Source records

-- ==== Sys2Proof/Tests/Slice0.lean ====
section
/-! SUPPORT. Tests/Slice0.lean: what WellFormed refuses, the manual's worked examples, small tests of one step each, and for
every statement with hypotheses a state and operands that meet them. -/

set_option Elab.async false

namespace Sys2Proof.Tests

open Sys2Proof Sys2Proof.Machine

/-! ## Helpers -/

/-- The command answers a next state with a property. -/
def gives (a : Answer) (p : State → Bool) : Bool :=
  match a with
  | .next t => p t
  | _ => false

/-- The part in RUNNING. -/
def running : State := { State.reset with link := { Link.reset with mode := .running } }

/-- The part in TRIPPED with the cause LOAD_CONC. -/
def tripped : State :=
  { State.reset with
    link := { Link.reset with mode := .tripped }
    protection := { Protection.reset with causes := { TripCauses.empty with loadConc := true } }
    chamber := { Chamber.reset with standing := .halted } }

/-- Station 1 in a state, with unit 7 of the F family. -/
def withStation (x : StationState) (s : State) : State :=
  s.setStation 1 { s.station 1 with state := x, unit := some 7, family := some .fluorinated }

/-- Station 1 with its timers standing at `n` ticks. -/
def aged (n : Nat) (s : State) : State :=
  s.setStation 1 { s.station 1 with phaseTimer := n, evacElapsed := n, suspElapsed := n }

/-- Station 1 SUSPENDED with a cause set. -/
def suspended (c : Causes) (s : State) : State :=
  s.setStation 1 { s.station 1 with state := .suspended, unit := some 7, family := some .fluorinated, causes := c }

/-- A unit record with a tag and a state. -/
def unitIn (tag : Nat) (x : UnitState) : UnitRecord :=
  { tag := tag, admission := 1, cls := 3, nameplate := some 120, foamWeight := some 3000, state := x, station := none
    degas := none, charge := none, share := none, anomalies := [], truncated := false, severe := false, verdict := none }

/-- The Unit Table with records. -/
def withUnits (us : List UnitRecord) (s : State) : State := s.setTracker { s.tracker with units := us }

/-- The F receiver IN_USE with a cylinder of 30,000 g tare. -/
def cylinderF (s : State) : State := { s with receiverF := { s.receiverF with standing := .inUse ⟨5, 30000, 0⟩ } }

/-- Class 3 defined: circuit gas 2, foam gas 0, default weight 3,200 g. -/
def classed (s : State) : State :=
  s.setTracker { s.tracker with classes := s.tracker.classes.set 3 (some ⟨some 2, some 0, 3200, 900, 60000⟩) }

/-- A charge in a phase. -/
def chargeIn (p : Phase) : Charge :=
  { number := 9, phase := p, units := [], index := 0, waitElapsed := 0, mass := 0, residue := 0, baselineUsed := 40
    scansIntegrated := 0, heldScans := 0, clampedScans := 0, flags := .none, tailSum := 0, tailCount := 0
    tailClean := true, vented := false }

/-- The chamber in a charge. -/
def charging (c : Charge) (s : State) : State := s.setChamber { s.chamber with standing := .charging c }

/-- The chamber in a charge of H mode, chamber gas 5 (cyclopentane). -/
def chargingH (c : Charge) (s : State) : State :=
  s.setChamber { s.chamber with
    standing := .charging c, inForce := { s.chamber.inForce with mode := .hydrocarbon, gas := 5 } }

/-- A published scan in which every role reads the same. -/
def scanOf (x : RoleReading) : Scan :=
  { sequence := 1, elapsed := 1000, moment := 5000, cells := Vector.replicate 48 ⟨0, .fresh⟩, roles := Vector.replicate 17 x }

/-- A scan with one role reading otherwise. -/
def scanWith (r : RoleNo) (y : RoleReading) (x : Scan) : Scan := { x with roles := x.roles.set r y }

** Task goal **
A word-for-word copy of the data above is the goal, so set it all down again.

** Exercise output **
-- ==== Sys2Proof/Tests/Slice0.lean ====
section
/-! SUPPORT. Tests/Slice0.lean: what WellFormed refuses, the manual's worked examples, small tests of one step each, and for
every statement with hypotheses a state and operands that meet them. -/

set_option Elab.async false

namespace Sys2Proof.Tests

open Sys2Proof Sys2Proof.Machine

/-! ## Helpers -/

/-- The command answers a next state with a property. -/
def gives (a : Answer) (p : State → Bool) : Bool :=
  match a with
  | .next t => p t
  | _ => false

/-- The part in RUNNING. -/
def running : State := { State.reset with link := { Link.reset with mode := .running } }

/-- The part in TRIPPED with the cause LOAD_CONC. -/
def tripped : State :=
  { State.reset with
    link := { Link.reset with mode := .tripped }
    protection := { Protection.reset with causes := { TripCauses.empty with loadConc := true } }
    chamber := { Chamber.reset with standing := .halted } }

/-- Station 1 in a state, with unit 7 of the F family. -/
def withStation (x : StationState) (s : State) : State :=
  s.setStation 1 { s.station 1 with state := x, unit := some 7, family := some .fluorinated }

/-- Station 1 with its timers standing at `n` ticks. -/
def aged (n : Nat) (s : State) : State :=
  s.setStation 1 { s.station 1 with phaseTimer := n, evacElapsed := n, suspElapsed := n }

/-- Station 1 SUSPENDED with a cause set. -/
def suspended (c : Causes) (s : State) : State :=
  s.setStation 1 { s.station 1 with state := .suspended, unit := some 7, family := some .fluorinated, causes := c }

/-- A unit record with a tag and a state. -/
def unitIn (tag : Nat) (x : UnitState) : UnitRecord :=
  { tag := tag, admission := 1, cls := 3, nameplate := some 120, foamWeight := some 3000, state := x, station := none
    degas := none, charge := none, share := none, anomalies := [], truncated := false, severe := false, verdict := none }

/-- The Unit Table with records. -/
def withUnits (us : List UnitRecord) (s : State) : State := s.setTracker { s.tracker with units := us }

/-- The F receiver IN_USE with a cylinder of 30,000 g tare. -/
def cylinderF (s : State) : State := { s with receiverF := { s.receiverF with standing := .inUse ⟨5, 30000, 0⟩ } }

/-- Class 3 defined: circuit gas 2, foam gas 0, default weight 3,200 g. -/
def classed (s : State) : State :=
  s.setTracker { s.tracker with classes := s.tracker.classes.set 3 (some ⟨some 2, some 0, 3200, 900, 60000⟩) }

/-- A charge in a phase. -/
def chargeIn (p : Phase) : Charge :=
  { number := 9, phase := p, units := [], index := 0, waitElapsed := 0, mass := 0, residue := 0, baselineUsed := 40
    scansIntegrated := 0, heldScans := 0, clampedScans := 0, flags := .none, tailSum := 0, tailCount := 0
    tailClean := true, vented := false }

/-- The chamber in a charge. -/
def charging (c : Charge) (s : State) : State := s.setChamber { s.chamber with standing := .charging c }

/-- The chamber in a charge of H mode, chamber gas 5 (cyclopentane). -/
def chargingH (c : Charge) (s : State) : State :=
  s.setChamber { s.chamber with
    standing := .charging c, inForce := { s.chamber.inForce with mode := .hydrocarbon, gas := 5 } }

/-- A published scan in which every role reads the same. -/
def scanOf (x : RoleReading) : Scan :=
  { sequence := 1, elapsed := 1000, moment := 5000, cells := Vector.replicate 48 ⟨0, .fresh⟩, roles := Vector.replicate 17 x }

/-- A scan with one role reading otherwise. -/
def scanWith (r : RoleNo) (y : RoleReading) (x : Scan) : Scan := { x with roles := x.roles.set r y }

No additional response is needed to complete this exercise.